All lines below containing the string "succ" are to be copied.
:: Data provided
-- ==== Sys2Proof/Laws/Encode.lean ====
section
/-! SUPPORT. Chains that 03 R50 allows, that the decoder reads back a chain it is given, and that the encoder's immediates
fit their prefixes. -/

namespace Sys2Proof

/-- A chain that 03 R50 allows: an assigned page, payloads of eight bits, at most four prefixes, and a base word that is no
prefix word. -/
def Chain.Legal (c : Chain) : Prop :=
  (∀ p, c.page = some p → p ≤ 5) ∧ (∀ p, c.qual = some p → p < 256) ∧ (∀ p, c.opb = some p → p < 256) ∧
  (∀ p ∈ c.imms, p < 256) ∧ present c.page + present c.qual + present c.opb + c.imms.length ≤ 4 ∧ c.base < 64512

/-! ### Words -/

theorem prefixOf_toNat {kind p : Nat} (hk : kind < 4) (hp : p < 256) :
    (prefixOf kind p).toNat = (252 + kind) * 256 + p := by
  simp only [prefixOf, BitVec.toNat_ofNat]
  omega

theorem payloadOf_prefixOf {kind p : Nat} (hk : kind < 4) (hp : p < 256) : payloadOf kind (prefixOf kind p) = some p := by
  have h := prefixOf_toNat hk hp
  simp only [payloadOf, h]
  rw [if_pos (by omega)]
  congr 1
  omega

theorem payloadOf_prefixOf_ne {kind k p : Nat} (hk : kind < 4) (hp : p < 256) (h : k ≠ kind) :
    payloadOf k (prefixOf kind p) = none := by
  have h' := prefixOf_toNat hk hp
  simp only [payloadOf, h']
  rw [if_neg (by omega)]

theorem payloadOf_small {k : Nat} {w : Half} (h : w.toNat < 64512) : payloadOf k w = none := by
  simp only [payloadOf]
  rw [if_neg (by omega)]

/-- Where an optional prefix of a kind stands, the decoder takes it; else the next word is of another kind. -/
theorem takeKind_toList {kind : Nat} (hk : kind < 4) (o : Option Nat) (ho : ∀ p, o = some p → p < 256) (ws : List Half)
    (hws : ∀ w, ws.head? = some w → payloadOf kind w = none) :
    takeKind kind ((o.map (prefixOf kind)).toList ++ ws) = (o, ws) := by
  cases o with
  | some p => simp [takeKind, payloadOf_prefixOf hk (ho p rfl)]
  | none =>
    cases ws with
    | nil => simp [takeKind]
    | cons w ws => simp [takeKind, hws w rfl]

theorem takeImms_map (imms : List Nat) (hi : ∀ p ∈ imms, p < 256) (w : Half) (hw : w.toNat < 64512) (ws : List Half) :
    ∀ fuel, imms.length ≤ fuel → takeImms fuel (imms.map (prefixOf 0) ++ w :: ws) = (imms, w :: ws) := by
  induction imms with
  | nil =>
    intro fuel _
    cases fuel with
    | zero => simp [takeImms]
    | succ n => simp [takeImms, payloadOf_small hw]
  | cons p imms ih =>
    intro fuel hf
    cases fuel with
    | zero => simp at hf
    | succ n =>
      have h := ih (fun q hq => hi q (List.mem_cons_of_mem _ hq)) n (by simpa using hf)
      simp [takeImms, payloadOf_prefixOf (show 0 < 4 by omega) (hi p (by simp)), h]

/-- The decoder reads back the chain whose words it is given, whatever follows. -/
theorem parseChain_words (c : Chain) (hc : c.Legal) (rest : List Half) : parseChain (c.words ++ rest) = .ok c := by
  obtain ⟨page, qual, opb, imms, base⟩ := c
  obtain ⟨h1, h2, h3, h4, h5, h6⟩ := hc
  simp only at h1 h2 h3 h4 h5 h6
  have hb : (BitVec.ofNat 16 base).toNat = base := by simp only [BitVec.toNat_ofNat]; omega
  have hbase : (BitVec.ofNat 16 base).toNat < 64512 := by omega
  have himm : ∀ k, k ≠ 0 → ∀ w, (imms.map (prefixOf 0) ++ BitVec.ofNat 16 base :: rest).head? = some w →
      payloadOf k w = none := by
    intro k hk w hw
    cases imms with
    | nil => simp only [List.map_nil, List.nil_append, List.head?_cons, Option.some.injEq] at hw; subst hw
             exact payloadOf_small hbase
    | cons p ps =>
      simp only [List.map_cons, List.cons_append, List.head?_cons, Option.some.injEq] at hw
      subst hw
      exact payloadOf_prefixOf_ne (by omega) (h4 p (by simp)) hk
  have hopb : ∀ k, k ≠ 0 → k ≠ 1 → ∀ w,
      ((opb.map (prefixOf 1)).toList ++ (imms.map (prefixOf 0) ++ BitVec.ofNat 16 base :: rest)).head? = some w →
      payloadOf k w = none := by
    intro k hk hk1 w hw
    cases opb with
    | none => exact himm k hk w (by simpa using hw)
    | some p =>
      simp only [Option.map_some, Option.toList_some, List.cons_append, List.head?_cons, Option.some.injEq] at hw
      subst hw
      exact payloadOf_prefixOf_ne (by omega) (h3 p rfl) hk1
  have hqual : ∀ k, k ≠ 0 → k ≠ 1 → k ≠ 3 → ∀ w,
      ((qual.map (prefixOf 3)).toList ++ ((opb.map (prefixOf 1)).toList ++
        (imms.map (prefixOf 0) ++ BitVec.ofNat 16 base :: rest))).head? = some w → payloadOf k w = none := by
    intro k hk hk1 hk3 w hw
    cases qual with
    | none => exact hopb k hk hk1 w (by simpa using hw)
    | some p =>
      simp only [Option.map_some, Option.toList_some, List.cons_append, List.head?_cons, Option.some.injEq] at hw
      subst hw
      exact payloadOf_prefixOf_ne (by omega) (h2 p rfl) hk3
  have hw : (Chain.mk page qual opb imms base).words ++ rest =
      (page.map (prefixOf 2)).toList ++ ((qual.map (prefixOf 3)).toList ++ ((opb.map (prefixOf 1)).toList ++
        (imms.map (prefixOf 0) ++ BitVec.ofNat 16 base :: rest))) := by
    simp [Chain.words]
  rw [hw]
  have e1 := takeKind_toList (show 2 < 4 by omega) page (fun p hp => by have := h1 p hp; omega) _
    (hqual 2 (by omega) (by omega) (by omega))
  have e2 := takeKind_toList (show 3 < 4 by omega) qual h2 _ (hopb 3 (by omega) (by omega))
  have e3 := takeKind_toList (show 1 < 4 by omega) opb h3 _ (himm 1 (by omega))
  have e4 := takeImms_map imms h4 _ hbase rest (4 - (present page + present qual + present opb)) (by omega)
  have hpage : (page.any fun p => decide (5 < p)) = false := by
    cases page with
    | none => rfl
    | some p => simpa using h1 p rfl
  unfold parseChain
  simp only [e1, e2, e3, e4, hpage, hb]
  rw [if_neg (by simp), if_neg (by omega)]

/-! ### Immediates -/

theorem immBytes_length : ∀ n v, (immBytes n v).length = n
  | 0, _ => rfl
  | n + 1, v => by simp [immBytes, immBytes_length n]

theorem immBytes_lt : ∀ n v, ∀ p ∈ immBytes n v, p < 256
  | 0, _ => by simp [immBytes]
  | n + 1, v => by
    intro p hp
    simp only [immBytes, List.mem_append, List.mem_singleton] at hp
    rcases hp with hp | hp
    · exact immBytes_lt n _ p hp
    · omega

theorem fitsSigned_mono {b b' : Nat} (hb : 1 ≤ b) (h : b ≤ b') {v : Int} (hv : fitsSigned b v = true) :
    fitsSigned b' v = true := by
  simp only [fitsSigned, Bool.and_eq_true, decide_eq_true_eq, bne_iff_ne] at hv ⊢
  have : (2 : Int) ^ (b - 1) ≤ 2 ^ (b' - 1) := by
    exact_mod_cast Nat.pow_le_pow_right (by omega) (show b - 1 ≤ b' - 1 by omega)
  omega

theorem immFits_mono {w n n' : Nat} (h : n ≤ n') {v : Int} (hv : immFits w n v = true) : immFits w n' v = true := by
  simp only [immFits, Bool.or_eq_true, beq_iff_eq] at hv ⊢
  rcases hv with hv | hv
  · exact .inl hv
  · by_cases hz : w + 8 * n = 0
    · simp [fitsSigned, hz] at hv
    · exact .inr (fitsSigned_mono (by omega) (by omega) hv)

/-- The encoder uses no more IMM prefixes than the value needs. -/
theorem immLen_le {w n : Nat} (hn : n ≤ 4) {v : Int} (h : immFits w n v = true) : immLen w v ≤ n := by
  unfold immLen
  have h4 : ∀ k, n ≤ k → immFits w k v = true := fun k hk => immFits_mono hk h
  split
  · omega
  · split
    · rename_i h0 _
      rcases Nat.eq_zero_or_pos n with hz | hz
      · exact absurd (h4 0 (by omega)) h0
      · omega
    · split
      · rename_i h0 h1 _
        by_cases hz : n ≤ 1
        · exact absurd (h4 1 hz) h1
        · omega
      · split
        · rename_i h0 h1 h2 _
          by_cases hz : n ≤ 2
          · exact absurd (h4 2 hz) h2
          · omega
        · rename_i h0 h1 h2 h3
          by_cases hz : n ≤ 3
          · exact absurd (h4 3 hz) h3
          · omega

theorem immPayloads_length (w : Nat) (v : Int) : (immPayloads w v).length = immLen w v := immBytes_length _ _

theorem immPayloads_lt (w : Nat) (v : Int) : ∀ p ∈ immPayloads w v, p < 256 := immBytes_lt _ _

theorem baseWord_lt {op : Nat} (h : op ≤ 62) (a b : Nat) : baseWord op a b < 64512 := by
  simp only [baseWord]
  omega

/-! ### Codes -/

theorem ScalarType.code_lt (y : ScalarType) : y.code < 8 := by cases y <;> decide
theorem LaneType.code_lt (t : LaneType) : t.code < 8 := by cases t <;> decide
theorem Scope.code_lt (x : Scope) : x.code < 4 := by cases x <;> decide
theorem Order.code_lt (x : Order) : x.code < 4 := by cases x <;> decide

theorem qualPayload_lt (sc : Scope) (o : Order) {y : Nat} (h : y < 16) : qualPayload sc o y < 256 := by
  have := sc.code_lt
  have := o.code_lt
  simp only [qualPayload]
  omega

theorem qualOf_lt {q : Nat} (h : q < 256) : ∀ p, qualOf q = some p → p < 256 := by
  intro p hp
  simp only [qualOf] at hp
  split at hp
  · cases hp
  · cases hp; exact h

theorem present_qualOf (q : Nat) : present (qualOf q) = qualLen (q != 0) := by
  simp only [qualOf, present, qualLen]
  split <;> simp_all

theorem present_le (o : Option Nat) : present o ≤ 1 := by
  simp only [present]
  split <;> omega

theorem maskOf_lt (x : KReg) : ∀ p, maskOf x = some p → p < 256 := by
  intro p hp
  simp only [maskOf] at hp
  split at hp
  · cases hp
  · cases hp; have := x.isLt; omega

theorem opbOf_lt {c x : Nat} (hc : c < 32) (hx : x < 8) : opbOf c x < 256 := by
  simp only [opbOf]
  omega

end Sys2Proof
end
::::
**Response area**
    | succ n => simp [takeImms, payloadOf_small hw]
    | succ n =>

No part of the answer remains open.